# Softmax 
![image-4](image-4.png)

It applies the exponential function to each element and normalizes it by dividing by the sum of all these exponentials. 

Basically squishes output to be between 0-1 and help to calculate probability.

In [1]:
import torch

x = torch.tensor([2.0,1.0,0.1])
outputs = torch.softmax(x, dim=0) # dimension so that it computes along the first axis
outputs

tensor([0.6590, 0.2424, 0.0986])

# Cross-Entropy
![image-5](image-5.png)

- Bad prediction = high cross entropy loss 
- Good prediction = low cross entropy loss

![image-6](image-6.png)


In [2]:
import torch
import torch.nn as nn
import numpy as np

# instatntiate loss
loss = nn.CrossEntropyLoss()

y =torch.tensor([0])
y

tensor([0])

In [3]:
# nsamples x nclasses =1x3 (1 sample in 3 possible classes)
y_pred_good = torch.tensor([[2.0,1.0,0.1]]) #<-- not applied softmax
y_pred_bad = torch.tensor([[0.5,2.0,0.3]]) #<-- not applied softmax

In [4]:
# compute loss
l1 = loss(y_pred_good, y)
l2 = loss(y_pred_bad, y)

l1,l2

(tensor(0.4170), tensor(1.8406))

Good predicted value has less Cross Entropy Loss than bad predicted value.

In [5]:
# get actual predictions
_, predictions1 = torch.max(y_pred_good, 1)
_, predictions2 = torch.max(y_pred_bad, 1)

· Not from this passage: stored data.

-- ==== Sys2Proof/Laws/Decode.lean ====
section
/-! SUPPORT. A word is its four nibbles, and its fields and its masked bits are read nibble by nibble. -/
namespace Sys2Proof

/-- Appending a nibble below a vector multiplies by 16. -/
theorem toNat_append_nibble {n : Nat} (x : BitVec n) (y : Nibble) : (x ++ y).toNat = x.toNat * 16 + y.toNat := by
  rw [BitVec.toNat_append, ← Nat.shiftLeft_add_eq_or_of_lt y.isLt, Nat.shiftLeft_eq]

/-- A word of four nibbles as a number. -/
theorem toNat_wordOfNibbles (a b c d : Nibble) :
    (wordOfNibbles a b c d).toNat = ((a.toNat * 16 + b.toNat) * 16 + c.toNat) * 16 + d.toNat := by
  unfold wordOfNibbles
  rw [toNat_append_nibble, toNat_append_nibble, toNat_append_nibble]

/-- A field of a word as a number. -/
theorem toNat_field (w : Word) (lo n : Nat) : (w.extractLsb' lo n).toNat = w.toNat / 2 ^ lo % 2 ^ n := by
  rw [BitVec.extractLsb'_toNat, Nat.shiftRight_eq_div_pow]

/-- The fields of a word of four nibbles. -/
theorem fieldsOf_wordOfNibbles (a b c d : Nibble) :
    fieldsOf (wordOfNibbles a b c d) =
      { opcode := a, regA := b, regB := c, rrB := d, imm12 := b ++ c ++ d, raw2 := c ++ d } := by
  have ha := a.isLt; have hb := b.isLt; have hc := c.isLt; have hd := d.isLt
  simp only [fieldsOf, Fields.mk.injEq]
  refine ⟨?_, ?_, ?_, ?_, ?_, ?_⟩ <;> apply BitVec.eq_of_toNat_eq <;>
    simp only [toNat_field, toNat_wordOfNibbles, toNat_append_nibble] <;> omega

/-- Every word is the word of its four nibbles. -/
theorem wordOfNibbles_fields (w : Word) :
    wordOfNibbles (fieldsOf w).opcode (fieldsOf w).regA (fieldsOf w).regB (fieldsOf w).rrB = w := by
  have hw := w.isLt
  apply BitVec.eq_of_toNat_eq
  simp only [toNat_wordOfNibbles, fieldsOf, toNat_field]
  omega

/-- Masking a word masks each nibble. -/
theorem wordOfNibbles_and (a b c d m n p q : Nibble) :
    wordOfNibbles a b c d &&& wordOfNibbles m n p q = wordOfNibbles (a &&& m) (b &&& n) (c &&& p) (d &&& q) := by
  unfold wordOfNibbles
  exact BitVec.and_append.trans (by rw [BitVec.and_append, BitVec.and_append])

/-- The nibble of a register names the register. -/
@[simp] theorem regOf_nibbleOf (r : Reg) : regOf (nibbleOf r) = r := rfl

end Sys2Proof
end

predictions1, predictions2

(tensor([0]), tensor([1]))

- Good prediction --> correct predicted that sample belongs to class 0
- Bad prediction --> incorrect prediction

### Cross Entropy in multiple samples

In [6]:
# suppose 3 samples
y = torch.tensor([2,0,1])

# nsamples x nclasses =3x3 (3 sample in 3 possible classes)
y_pred_good = torch.tensor([[0.1,1.0,2.0],[2.0,1.0,0.1],[0.0,3.0,0.1] ])
y_pred_bad = torch.tensor([[2.5,1.0,0.3],[0.1,1.0,2.1],[0.1,3.0,0.1]])

In [7]:
# compute loss
l1 = loss(y_pred_good, y)
l2 = loss(y_pred_bad, y)

l1,l2

(tensor(0.3112), tensor(1.6589))

In [8]:
# get actual predictions
_, predictions1 = torch.max(y_pred_good, 1)
_, predictions2 = torch.max(y_pred_bad, 1)

predictions1, predictions2

(tensor([2, 0, 1]), tensor([0, 2, 1]))